EXERCISE DATA >>
/-- Every command of a pair that the takeover abandons is ABANDONED with DETAIL SWITCH_OVER; how many. -/
def abandonTags (s : State) (p : Fin 4) (all : Bool) : State × Nat :=
  let tags := ((vget s.cmd.pairs p).outs.filter fun o => all || (o.started && switchAbandons o.op.toNat)).map (·.pkt.tag)
  (tags.foldl (fun s t => finishTag s p t stAbandoned 0x0006) s, tags.length)

/-- The MGMT transactions in flight on a port are sent again with their TIDs; a cold start has lost the transfers they belong to
(R483, R498). -/
def resendMgmt (cold : Bool) (s : State) (p : Fin 16) : State :=
  let s := if cold then modHport s p fun h => { h with mgmt := [] } else s
  let s := (hport s p).identOut.foldl (fun s r => sendFrame s p { body := .mgmt r.1 false r.2.1 r.2.2 [] }) s
  (hport s p).mgmt.foldl (fun s m => match m.out with
    | some (tid, n, _) =>
      let data := if m.write then memRead s.dram (m.dram + m.done) n else []
      sendFrame (modMgmt s p m fun m => { m with out := some (tid, n, s.ct) }) p { body := .mgmt tid m.write (m.addr + m.done) n data }
    | none => s) s

/-- A cold start puts the servo of a SLAVE in ACQUIRING with nothing of its mirrored state left (R498) [A 79]. -/
def coldServo (s : State) (e : Fin 2) : State :=
  if (vget s.eth e).ptp.role == .slave then restartInst (setServo s e .acquiring (vget s.ethq e).servoOfs) e else s

/-- TAKEOVER_DONE: the new active posts the staged replies, ends or resumes each tag and resumes its work; a cold start abandons every
tag and puts servos in ACQUIRING; every block sees the new epoch (R491-R493, R498). -/
def takeoverDone (s : State) : State :=
  match s.seq.takeover with
  | none => s
  | some (t0, cold) =>
    let a := s.seq.active
    if !s.seq.granted || (sqOf s a).halted || (sqOf s a).lockup != 0 then s
    else
      let s := { s with seq := { s.seq with takeover := none } }
      let (s, posted) := (indices 4).foldl (fun x p =>
        let (t, k) := postAll x.1 p (vget x.1.cmd.pairs p).staged.length
        (t, x.2 + k)) (s, 0)
      let s := orphanLoops (if cold then orphanAll s else replayEnds s)
      let (s, gone) := (indices 4).foldl (fun x p =>
        let (t, k) := abandonTags x.1 p cold
        (t, x.2 + k)) (s, 0)
      let s := (indices 2).foldl (fun s q => modSq s q fun x => { x with repair := none }) s
      let resumed := ((indices 4).map fun p => (vget s.cmd.pairs p).outs.length).sum
      let s := (indices 2).foldl (fun s e => serveRecv (vget s.ethq e).rxq.length e s) s
      let s := (indices 2).foldl dropExchange s
      let s := if cold then (indices 2).foldl coldServo { s with seq := { s.seq with swapCmd := none, swapRan := false } } else s
      let s := (indices 16).foldl (resendMgmt cold) s
      let s := { s with ep := s.ep.map fun (e : EpochReg) => { e with epoch := s.seq.epoch } }
      let s := if s.seq.swapRan then
          match s.seq.swapCmd with
          | some (p, tag) =>
            finishTag { s with seq := { s.seq with swapCmd := none, swapRan := false } } p tag stOk 0 [s.seq.epoch]
          | none => { s with seq := { s.seq with swapRan := false } }
        else s
      raise s 194 a.val 0 (w32 resumed) (w32 gone) (w32 posted) (w32 (s.ct - t0))

def execTakeoverDone (s : State) : Host.Outcome State Fault Refusal := .next (takeoverDone s)

/-! ## Planned swaps and the external thimble (R494, R495, R500, R502, R503) -/

/-- A command that a swap would abandon is outstanding (R494). -/
def swapBlocked (s : State) : Bool :=
  s.cmd.pairs.any fun p => p.outs.any fun o => switchAbandons o.op.toNat

/-- A swap is put off for 1 s (R494) [A 18]. -/
def deferSwap (s : State) : State :=
  raise { s with seq := { s.seq with swapRetry := some (s.ct + sec 1) } } 195 s.seq.active.val 1 0

/-- A swap is tried: deferred for 1 s, or done; a standby whose digest differs makes it a revocation with code 2, after which no standby
is SYNCED and the swap is deferred (R494, R495). A standby that has not acknowledged every record is not ready for one. -/
def trySwap (s : State) : State :=
  let q := s.seq.active
  let o := otherSq q
  if !synced s o || (sqOf s o).stuck || swapBlocked s then deferSwap s
  else
    let da := regionDigest (sqOf s q).region
    let ds := regionDigest (sqOf s o).region
    if da != ds then deferSwap (digestMismatch s (sqOf s q).msn da ds)
    else
      let s := modSq s q fun x => { x with msn := x.msn + 1 }
      let s := modSq s o fun x => { x with msn := (sqOf s q).msn }
      let s := revoke s 4
      let s := { s with seq := { s.seq with
        swaps := satAdd 255 s.seq.swaps 1, swapFrom := s.ct, swapRetry := none, swapRan := s.seq.swapCmd.isSome } }
      raise s 195 o.val 0 s.seq.epoch

/-- The thimble can swap: it runs, a grant stands, and the mode is not external. -/
def canSwap (s : State) : Bool := s.seq.thmOk && s.seq.granted && !s.seq.ext && s.seq.takeover.isNone

/-- PLANNED_SWAP: SWAP_INTERVAL seconds after the last completed swap (R494). -/
def execPlannedSwap (s : State) : Host.Outcome State Fault Refusal :=
  .next (if canSwap s && s.seq.swapInterval > 0 && s.seq.swapRetry.isNone then
    trySwap (advanceTo s (s.seq.swapFrom + sec s.seq.swapInterval))
  else s)

/-- SWAP_DEFER_RETRY: a deferred swap is tried again after 1 s (R494). -/
def execSwapDeferRetry (s : State) : Host.Outcome State Fault Refusal :=
  .next (match s.seq.swapRetry with
    | some t => if canSwap s then trySwap (advanceTo s t) else s
    | none => s)

/-- THM_GNT_CHANGE: in external-thimble mode the level selects the sequencer that holds the grant (R500, R576). -/
def thmGntChange (high : Bool) (s : State) : State :=
  let s := { s with seq := { s.seq with gnt := high } }
  let sel : Fin 2 := if high then 1 else 0
  if !s.seq.ext || !s.seq.thmOk then s
  else if !s.seq.granted then grantLoaded s
  else if sel == s.seq.active then { s with seq := { s.seq with gntWait := false } }
  else
    let a := sqOf s s.seq.active
    if synced s sel || a.hbLost || a.lockup != 0 then revoke s 5
    else
      let s := raise s 200 sel.val 0 (w32 (seqCode (sqOf s sel).state))
      { s with seq := { s.seq with gntWait := true } }

def execThmGntChange (high : Bool) (s : State) : Host.Outcome State Fault Refusal := .next (thmGntChange high s)

/-- SEQ DETAILs (R503). -/
def dNoStandby : Nat := 0x1001
def dExtMode : Nat := 0x1002
def dNotFailed : Nat := 0x1003

def seqSetSwapSpec : CmdSpec := fixedSpec 0x0D01 [0x1FFFF] (priv := true)

/-- SEQ.SET_SWAP; 0 also calls off a planned swap that was put off (R494, R502, R503). -/
def seqSetSwap (c : Cmd) (s : State) : CmdRes :=
  let n := bits (pw c 0) 16 0
  firstFail s [chkS s.seq.ext dExtMode, chkW (n > 86400) 0] 
    (.ok { s with seq := { s.seq with
      swapInterval := n, swapRetry := if n = 0 && s.seq.swapCmd.isNone then none else s.seq.swapRetry } })

def execSeqSetSwap (c : Cmd) (s : State) : Host.Outcome State Fault Refusal := .next (runCmd s seqSetSwapSpec c (seqSetSwap c))

def seqSwapSpec : CmdSpec := fixedSpec 0x0D02 [] (async := true) (priv := true)

/-- SEQ.SWAP requests a swap at once; its reply comes from the new active (R494, R503). -/
def seqSwap (c : Cmd) (s : State) : CmdRes :=
  firstFail s
    [chkS (!synced s (otherSq s.seq.active)) dNoStandby, chkS s.seq.ext dExtMode, (s.seq.swapCmd.isSome, stBusy, 0)]
    (.started (trySwap { s with seq := { s.seq with swapCmd := some (c.pair, c.tag) } }))

def execSeqSwap (c : Cmd) (s : State) : Host.Outcome State Fault Refusal := .next (runCmd s seqSwapSpec c (seqSwap c))

def seqRepairSpec : CmdSpec := fixedSpec 0x0D03 [0x1] (async := true) (priv := true)

/-- SEQ.REPAIR of a FAILED sequencer (R488, R503). -/
def seqRepair (c : Cmd) (s : State) : CmdRes :=
  let q : Fin 2 := ⟨bits (pw c 0) 0 0, Nat.mod_lt _ (by decide)⟩
  firstFail s [chkS ((sqOf s q).state != .failed) dNotFailed]
    (.started (modSq (enterState s q .reset) q fun x => { x with repair := some (c.pair, c.tag) }))

def execSeqRepair (c : Cmd) (s : State) : Host.Outcome State Fault Refusal := .next (runCmd s seqRepairSpec c (seqRepair c))

end Sys2Proof.Machine
end

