-- ==== Sys2Proof/Machine/DrcServe.lean ====
section
/-! DEFINITION. The order in which the DRC serves the requests that waited, and the ends of bring-up and retraining, which release them
(R26, R50, R510, R512, R514, R520, R522). -/

namespace Sys2Proof.Machine

open Sys2Proof

/-- The port of a request: a real-time port, or a class of best-effort ports (R522). -/
inductive DramPort where
  | realTime (p : Fin 3) | bestEffort (k : Fin 4)
  deriving DecidableEq, Repr

/-- DMA and EBC engines, host BAR2, tables and sequencers, the scrubber. Ring accesses of the interpreter and of EVT, index write-backs, what
commands read, head-memory transfers and the nozzle map count with the sequencers [A 95]. -/
def dramPortOf : DramReq → DramPort
  | .descriptor _ => .bestEffort 0
  | .burst _ => .bestEffort 0
  | .status _ => .bestEffort 0
  | .bar2Read _ _ => .bestEffort 1
  | .bar2Write _ _ => .bestEffort 1
  | .doorbell _ _ => .bestEffort 1
  | .command _ => .bestEffort 2
  | .reply _ => .bestEffort 2
  | .event _ => .bestEffort 2
  | .writeBack _ => .bestEffort 2
  | .put none _ _ => .bestEffort 2
  | .put (some p) _ _ => .realTime p
  | .openPanel _ => .bestEffort 2
  | .loadTone _ => .bestEffort 2
  | .setDefects _ => .bestEffort 2
  | .mgmt _ => .bestEffort 2
  | .table => .bestEffort 2
  | .mapLoad => .bestEffort 2
  | .mapRead => .bestEffort 2
  | .scrub _ => .bestEffort 3
  | .camLine => .realTime 1
  | .spill _ _ => .realTime 2

/-- Weights of the best-effort classes (R522). -/
def weight (k : Fin 4) : Nat := if k.val ≤ 1 then 4 else if k.val = 2 then 2 else 1

/-- The oldest waiting request of a port: each source is served in its order (R520). -/
def oldestOf (s : State) (p : DramPort) : Option Nat := s.drcx.waiting.findIdx? fun q => dramPortOf q == p

/-- What the DRC does next: a refresh of a rank, or a waiting request, with the best-effort turn after it. -/
inductive DramTurn where
  | refresh (rank : Fin 2)
  | serve (i : Nat) (turn : Fin 4) (given : Nat)
  deriving DecidableEq, Repr

/-- The real-time port, of those for which `f` holds, that has waited longest in panic and has a request. -/
def rtNext (s : State) (f : RtPort → Bool) : Option Nat :=
  let ps := (indices 3).filterMap fun p =>
    let x := vget s.drc.ports p
    if f x then (oldestOf s (.realTime p)).map fun i => (x.since, i) else none
  ps.foldl (fun (m : Option (Nat × Nat)) x => match m with
    | none => some x
    | some y => if x.1 < y.1 then some x else m) none |>.map (·.2)

/-- The best-effort request next in the weighted round robin. -/
def bestEffortNext (s : State) : Option (Nat × Fin 4 × Nat) :=
  let x := s.drcx
  ([(x.turn, x.given), (x.turn + 1, 0), (x.turn + 2, 0), (x.turn + 3, 0), (x.turn, 0)] : List (Fin 4 × Nat)).findSome? fun c =>
    if c.2 < weight c.1 then (oldestOf s (.bestEffort c.1)).map fun i => (i, c.1, c.2 + 1) else none

/-- The order of precedence of R522: real-time ports in panic, the longest in panic first; refresh at its limit; real-time ports not in panic;
best effort by weighted round robin. -/
def dramNext (s : State) : Option DramTurn :=
  let keep (i : Nat) : DramTurn := .serve i s.drcx.turn s.drcx.given
  match rtNext s (·.panic) with
  | some i => some (keep i)
  | none =>
    match (indices 2).find? fun r => vget s.drc.postponed r ≥ postponeLimit s.drc.mode with
    | some r => some (.refresh r)
    | none =>
      match rtNext s (!·.panic) with
      | some i => some (keep i)
      | none => (bestEffortNext s).map fun x => .serve x.1 x.2.1 x.2.2

/-- A request that waited is served. -/
def serveReq (s : State) : DramReq → State
  | .descriptor n => fetchDesc s n fun _ => true
  | .burst n => if wantsTurn s n then runTurn s n else s
  | .status n => dmaComplete n s
  | .bar2Read off len => bar2Read off len s
  | .bar2Write off bs => bar2Write off bs s
  | .doorbell n v => bobDb s n v
  | .command p => commandFetch p s
  | .reply p => if fwRuns s then postReply s p else s
  | .event k => eventStagingWrite k s
  | .writeBack n => flushWb s n
  | .put _ a bs => dramWrite s a bs
  | .table => tableCopyDone s
  | .mapLoad => mapCopyDone s
  | .mapRead => mapReadDone s
  | .scrub r => scrubNext s r
  | .camLine => pipelineLine s
  | .spill p _ => pump s p
  | .openPanel c => openPanelCmd c s
  | .loadTone c => loadToneCmd c s
  | .setDefects c => setDefectsCmd c s
  | .mgmt p => pumpMgmt s p

/-- One turn of the DRC. -/
def serveTurn (s : State) : DramTurn → State
  | .refresh r => { s with
      drc := { s.drc with postponed := vmod s.drc.postponed r (· - 1) }
      drcx := { s.drcx with refreshes := s.drcx.refreshes + 1 } }
  | .serve i turn given =>
    match s.drcx.waiting[i]? with
    | none => s
    | some q => serveReq { s with drcx := { s.drcx with waiting := s.drcx.waiting.eraseIdx i, turn := turn, given := given } } q

/-- The DRC serves what waits while it is in service; `fuel` bounds the turns. -/
def serveWaiting : Nat → State → State
  | 0, s => s
  | fuel + 1, s =>
    if s.drcx.waiting.isEmpty || !dramReady s then s
    else match dramNext s with
      | none => s
      | some t => serveWaiting fuel (serveTurn s t)

/-- The requests held until now are served: each, and the refreshes that come before them. -/
def releaseDram (s : State) : State := serveWaiting (s.drcx.waiting.length + 16) s

/-- DRAM_BRINGUP_DONE: training and ECC initialisation end in service with every byte zero, or failed; after a FAILED boot
it does not run. In service, the requests held since are served (R510, R522, R577, R581). -/
def execDramBringupDone (r : TrainResult) (s : State) : Host.Outcome State Fault Refusal :=
  .next (if s.drc.bringUp.isSome && !s.drc.frozen && s.glb.dramLock && s.glb.bootState != .failed then
    match r with
    | .pass =>
      let s := { s with
        dram := []
        drc := { s.drc with bringUp := none, training := false, ready := true, scrubbing := s.drc.scrubHours != 0 }
        drcx := { s.drcx with zqAt := Vector.replicate 4 s.ct, dqsAt := Vector.replicate 4 s.ct, tempAt := Vector.replicate 2 s.ct } }
      releaseDram (setReady (raise s 208 0 0 (drcStat s)) 2)
    | .fail step sc rank =>
      let s := { s with drc := { s.drc with
        bringUp := none, training := false, trainFail := true, failStep := step.val + 1, failSc := sc.val, failRank := rank.val } }
      setFault (raise s 208 0 3 (drcStat s)) fltDramTrain true
  else s)

/-- DRC_RETRAIN_DONE: training has been repeated on every rank, the contents are kept, the reply carries the worst margin, and the requests
held meanwhile are served (R512, R522, R531). -/
def execDrcRetrainDone (margin : Fin 64) (s : State) : Host.Outcome State Fault Refusal :=
  .next (match s.drcx.retrainCmd with
    | none => s
    | some cmd =>
      let s := { s with drcx := { s.drcx with retrainCmd := none } }
      if s.drc.frozen then finishOpt { s with drc := { s.drc with training := false } } cmd stHwFault dDrcFrozen
      else
        let s := { s with drc := { s.drc with ready := true, training := false } }
        releaseDram (finishOpt (raise s 208 0 2 (drcStat s)) cmd stOk 0 [w32 margin.val]))

end Sys2Proof.Machine
end

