-- ==== Sys2Proof/Machine/Dispatch.lean ====
section
/-! DEFINITION. The meaning of every command: one arm per constructor of Instr, one direct call each. -/

namespace Sys2Proof.Machine

open Sys2Proof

EXERCISE BRIEF >>
Please return every line in the data that includes the string "fixedSpec".

RESULT FOR THIS TASK >>
def seqSetSwapSpec : CmdSpec := fixedSpec 0x0D01 [0x1FFFF] (priv := true)
def seqSwapSpec : CmdSpec := fixedSpec 0x0D02 [] (async := true) (priv := true)
def seqRepairSpec : CmdSpec := fixedSpec 0x0D03 [0x1] (async := true) (priv := true)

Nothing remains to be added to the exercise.